Are there other ways to take a subset of California’s 58 counties and get a majority of votes in favor of recall? God, yes. Even if we restrict ourselves to subsets of 35, there are 8.8×10158.8\times10^{15} (that’s 8.8 quadrillion) ways to combine 58 things, taking them 35 at a time. Only a small fraction of these combinations will yield a majority of Yes votes, but even a small fraction of 8.8 quadrillion is a big number. Taking the election results (as of October 1) from the California Secretary of State’s office and using the combinations function from Python’s itertools module, I wrote a short bit of brute force code and in a few minutes found over ten million combinations that did the trick.2 And you don’t have to use a subset of exactly 35 counties.

This is perhaps the weirdest thing about the article. It’s clearly intended to slice up California in a way to show that Newsom is unpopular across some large chunk of the state. What other purpose is served by including counties that voted to retain him? So why not go for the gusto? Why not work out the largest number of counties which, when added together, would have arrived at a majority for recall?
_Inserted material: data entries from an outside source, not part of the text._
-- ==== Sys2Proof/WellFormed.lean ====
section
/-! DEFINITION. Which terms of `Instr` are the reading of a word. The width of every field is in its type; what is left is
the order of the decode tables (30_encoding.md rules R92 and R99): a word that an earlier row of the table matches is that
row's instruction, so the same fields under the later row's constructor name no instruction. The checks below are the pairs
of rule R99, one line for each later row. -/

namespace Sys2Proof

/-- No earlier row of the table claims the word of this instruction (R99). -/
def Instr.wellFormed : Instr → Bool
  -- BLX (immediate) A2 comes first
  | .bA1 cond _ => cond != 15
  -- BLX (immediate) A2 comes first
  | .blImmA1 cond _ => cond != 15
  -- RRX A1 comes first
  | .rorImmA1 _ _ _ imm5 _ => imm5 != 0
  -- POP A1 comes first
  | .ldmA1 _ w rn _ => !(w && rn == 13)
  -- POP A2, LDR (literal) A1 comes first
  | .ldrImmA1 _ p u w rn _ imm12 => !(!p && u && !w && rn == 13 && imm12 == 4) && !(p && !w && rn == 15)
  -- LDRB (literal) A1 comes first
  | .ldrbImmA1 _ p _ w rn _ _ => !(p && !w && rn == 15)
  -- PUSH A1 comes first
  | .stmdbA1 _ w rn _ => !(w && rn == 13)
  -- PUSH A2 comes first
  | .strImmA1 _ p u w rn _ imm12 => !(p && !u && w && rn == 13 && imm12 == 4)
  -- SVC T1 comes first
  | .bT1 cond _ => cond != 15
  -- CMN (immediate) T1 comes first
  | .addImmT3 _ setS _ _ rd _ => !(rd == 15 && setS)
  -- CMN (register) T2 comes first
  | .addRegT3 setS _ _ rd _ _ _ => !(rd == 15 && setS)
  -- TST (immediate) T1 comes first
  | .andImmT1 _ setS _ _ rd _ => !(rd == 15 && setS)
  -- TST (register) T2 comes first
  | .andRegT2 setS _ _ rd _ _ _ => !(rd == 15 && setS)
  -- TEQ (immediate) T1 comes first
  | .eorImmT1 _ setS _ _ rd _ => !(rd == 15 && setS)
  -- TEQ (register) T1 comes first
  | .eorRegT2 setS _ _ rd _ _ _ => !(rd == 15 && setS)
  -- RRX T1 comes first
  | .rorImmT1 _ imm3 _ imm2 _ => !(imm3 == 0 && imm2 == 0)
  -- LSL T2, LSR T2, ASR T2, RRX T1, ROR T1 comes first
  | .orrRegT2 _ rn _ _ _ _ _ => rn != 15
  -- CMP (immediate) T2 comes first
  | .subImmT3 _ setS _ _ rd _ => !(rd == 15 && setS)
  -- CMP (register) T3 comes first
  | .subRegT2 setS _ _ rd _ _ _ => !(rd == 15 && setS)
  -- POP T2 comes first
  | .ldmT2 w rn _ _ _ => !(w && rn == 13)
  -- PUSH T2 comes first
  | .stmdbT1 w rn _ _ => !(w && rn == 13)
  -- LDR (literal) T2 comes first
  | .ldrImmT3 rn _ _ => rn != 15
  -- POP T3, LDR (literal) T2 comes first
  | .ldrImmT4 rn _ p u w imm8 => !(rn == 13 && !p && u && w && imm8 == 4) && rn != 15
  -- LDR (literal) T2 comes first
  | .ldrRegT2 rn _ _ _ => rn != 15
  -- LDRB (literal) T1 comes first
  | .ldrbImmT2 rn _ _ => rn != 15
  -- LDRB (literal) T1 comes first
  | .ldrbImmT3 rn _ _ _ _ _ => rn != 15
  -- LDRB (literal) T1 comes first
  | .ldrbRegT2 rn _ _ _ => rn != 15
  -- PUSH T3 comes first
  | .strImmT4 rn _ p u w imm8 => !(rn == 13 && p && !u && w && imm8 == 4)
  -- every other row: no earlier row overlaps it
  | .pushA1 .. | .pushA2 .. | .vpushA1 .. | .vpushA2 .. | .popA1 .. | .popA2 ..
  | .vpopA1 .. | .vpopA2 .. | .svcA1 .. | .blxImmA2 .. | .blxRegA1 .. | .bxA1 ..
  | .adcImmA1 .. | .adcRegA1 .. | .addImmA1 .. | .addRegA1 .. | .andImmA1 .. | .andRegA1 ..
  | .eorImmA1 .. | .eorRegA1 .. | .orrImmA1 .. | .orrRegA1 .. | .rsbImmA1 .. | .rsbRegA1 ..
  | .rscImmA1 .. | .rscRegA1 .. | .subImmA1 .. | .subRegA1 .. | .teqImmA1 .. | .teqRegA1 ..
  | .tstImmA1 .. | .tstRegA1 .. | .mvnImmA1 .. | .mvnRegA1 .. | .cmnImmA1 .. | .cmnRegA1 ..
  | .cmpImmA1 .. | .cmpRegA1 .. | .asrImmA1 .. | .asrRegA1 .. | .lslImmA1 .. | .lslRegA1 ..
  | .lsrImmA1 .. | .lsrRegA1 .. | .rrxA1 .. | .rorRegA1 .. | .ldmdaA1 .. | .ldmdbA1 ..
  | .ldmibA1 .. | .ldrLitA1 .. | .ldrRegA1 .. | .ldrbLitA1 .. | .ldrbRegA1 .. | .stmA1 ..
  | .stmdaA1 .. | .stmibA1 .. | .strRegA1 .. | .strbImmA1 .. | .strbRegA1 .. | .pushT1 ..
  | .popT1 .. | .addSpImmT1 .. | .addSpImmT2 .. | .subSpImmT1 .. | .svcT1 .. | .bT2 ..
  | .blxRegT1 .. | .bxT1 .. | .cbzT1 .. | .cbnzT1 .. | .itT1 .. | .adcRegT1 ..
  | .addImmT1 .. | .addImmT2 .. | .addRegT1 .. | .addRegT2 .. | .andRegT1 .. | .eorRegT1 ..
  | .orrRegT1 .. | .mvnRegT1 .. | .rsbImmT1 .. | .subImmT1 .. | .subImmT2 .. | .subRegT1 ..
  | .cmpImmT1 .. | .cmpRegT1 .. | .cmpRegT2 .. | .cmnRegT1 .. | .tstRegT1 .. | .asrImmT1 ..
  | .asrRegT1 .. | .lslImmT1 .. | .lslRegT1 .. | .lsrImmT1 .. | .lsrRegT1 .. | .rorRegT1 ..
  | .ldmT1 .. | .stmT1 .. | .ldrImmT1 .. | .ldrImmT2 .. | .ldrLitT1 .. | .ldrRegT1 ..
  | .strImmT1 .. | .strImmT2 .. | .strRegT1 .. | .ldrbImmT1 .. | .ldrbRegT1 .. | .strbImmT1 ..
  | .strbRegT1 .. | .pushT2 .. | .pushT3 .. | .popT2 .. | .popT3 .. | .vpushT1 ..
  | .vpushT2 .. | .vpopT1 .. | .vpopT2 .. | .bT3 .. | .bT4 .. | .blxImmT2 ..
  | .blImmT1 .. | .tbbT1 .. | .tbhT1 .. | .cmnImmT1 .. | .cmpImmT2 .. | .tstImmT1 ..
  | .teqImmT1 .. | .cmnRegT2 .. | .cmpRegT3 .. | .tstRegT2 .. | .teqRegT1 .. | .adcImmT1 ..
  | .adcRegT2 .. | .addImmT4 .. | .mvnImmT1 .. | .mvnRegT2 .. | .lslImmT2 .. | .lsrImmT2 ..
  | .asrImmT2 .. | .rrxT1 .. | .orrImmT1 .. | .rsbImmT2 .. | .rsbRegT1 .. | .subImmT4 ..
  | .asrRegT2 .. | .lslRegT2 .. | .lsrRegT2 .. | .rorRegT2 .. | .ldmdbT1 .. | .stmT2 ..
  | .ldrLitT2 .. | .ldrbLitT1 .. | .strImmT3 .. | .strRegT2 .. | .strbImmT2 .. | .strbImmT3 ..
  | .strbRegT2 .. => true

end Sys2Proof
end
It isn’t hard to do. Instead of ordering the counties by their percentage of Yes votes, order them by their margin of Yes votes. Like this:

County Yes No Margin CMargin
1 Kern 117,584 73,781 43,803 43,803
2 Shasta 49,141 21,655 27,486 71,289
3 Placer 103,192 80,088 23,104 94,393
4 Tulare 63,680 40,640 23,040 117,433
5 El Dorado 58,062 39,743 18,319 135,752
6 Stanislaus 81,456 68,085 13,371 149,123
7 Tehama 15,958 6,186 9,772 158,895
8 Madera 25,638 16,233 9,405 168,300
9 Sutter 20,216 11,484 8,732 177,032
10 Kings 19,710 11,242 8,468 185,500
11 Riverside 362,958 355,630 7,328 192,828
12 Fresno 130,580 123,433 7,147 199,975
13 Yuba 14,839 7,784 7,055 207,030
14 Butte 42,703 35,707 6,996 214,026
15 Lassen 8,532 1,600 6,932 220,958
16 Calaveras 14,559 8,018 6,541 227,499
17 Tuolumne 15,832 9,850 5,982 233,481
18 Amador 12,895 6,957 5,938 239,419
19 Siskiyou 11,282 6,951 4,331 243,750
20 Glenn 6,317 2,479 3,838 247,588
21 Merced 29,926 27,517 2,409 249,997
22 Plumas 5,106 3,008 2,098 252,095
23 Mariposa 5,375 3,376 1,999 254,094
24 Colusa 3,977 1,996 1,981 256,075
25 Modoc 2,508 706 1,802 257,877
26 Del Norte 5,137 3,454 1,683 259,560
27 Inyo 4,128 3,496 632 260,192
28 Trinity 2,699 2,106 593 260,785
29 Sierra 1,064 616 448 261,233
30 Alpine 218 340 -122 261,111
31 Mono 2,186 2,719 -533 260,578
32 Lake 3,728 5,605 -1,877 258,701
33 San Bernardino 282,659 285,596 -2,937 255,764
34 San Benito 9,181 12,595 -3,414 252,350
35 Nevada 25,273 29,702 -4,429 247,921
36 Imperial 12,193 18,210 -6,017 241,904
37 Mendocino 11,870 21,852 -9,982 231,922
38 San Luis Obispo 47,882 59,364 -11,482 220,440
39 Humboldt 15,442 28,810 -13,368 207,072
40 San Joaquin 79,097 94,109 -15,012 192,060
41 Napa 17,747 37,134 -19,387 172,673
42 Yolo 24,273 51,405 -27,132 145,541
43 Santa Barbara 57,355 92,905 -35,550 109,991
44 Orange 547,685 586,457 -38,772 71,219
45 Solano 58,277 97,839 -39,562 31,657
46 Monterey 38,169 80,664 -42,495 -10,838
47 Ventura 136,389 182,158 -45,769 -56,607
48 Santa Cruz 24,188 86,669 -62,481 -119,088
49 Marin 22,701 105,508 -82,807 -201,895
50 Sonoma 45,443 142,866 -97,423 -299,318
51 Sacramento 218,432 327,482 -109,050 -408,368
52 San Mateo 64,250 226,891 -162,641 -571,009
53 San Diego 502,226 671,379 -169,153 -740,162
54 Contra Costa 128,259 321,242 -192,983 -933,145
55 San Francisco 47,053 292,180 -245,127 -1,178,272
56 Santa Clara 166,827 468,486 -301,659 -1,479,931
57 Alameda 108,081 465,901 -357,820 -1,837,751
58 Los Angeles 853,398 2,072,346 -1,218,948 -3,056,699

Each county’s CMargin column is the cumulative margin from the top of the list. By ordering them this way, the Yes margin gets nibbled away as slowly as possible as you move down the list. As you can see, if the Chronicle had ordered the counties this way, they could’ve written an article with the headline “If California was made up of just these 45 counties, Gavin Newsom would have been recalled.”

And we still wouldn’t be any smarter.


  1. And yes, they’re tinted green, another example of changing the meaning of colors mid-article. 

  2. How long would it take to check all 8.8 quadrillion combinations by brute force? I don’t know, but it’s likely to be hundreds of years, and I didn’t feel like waiting that long.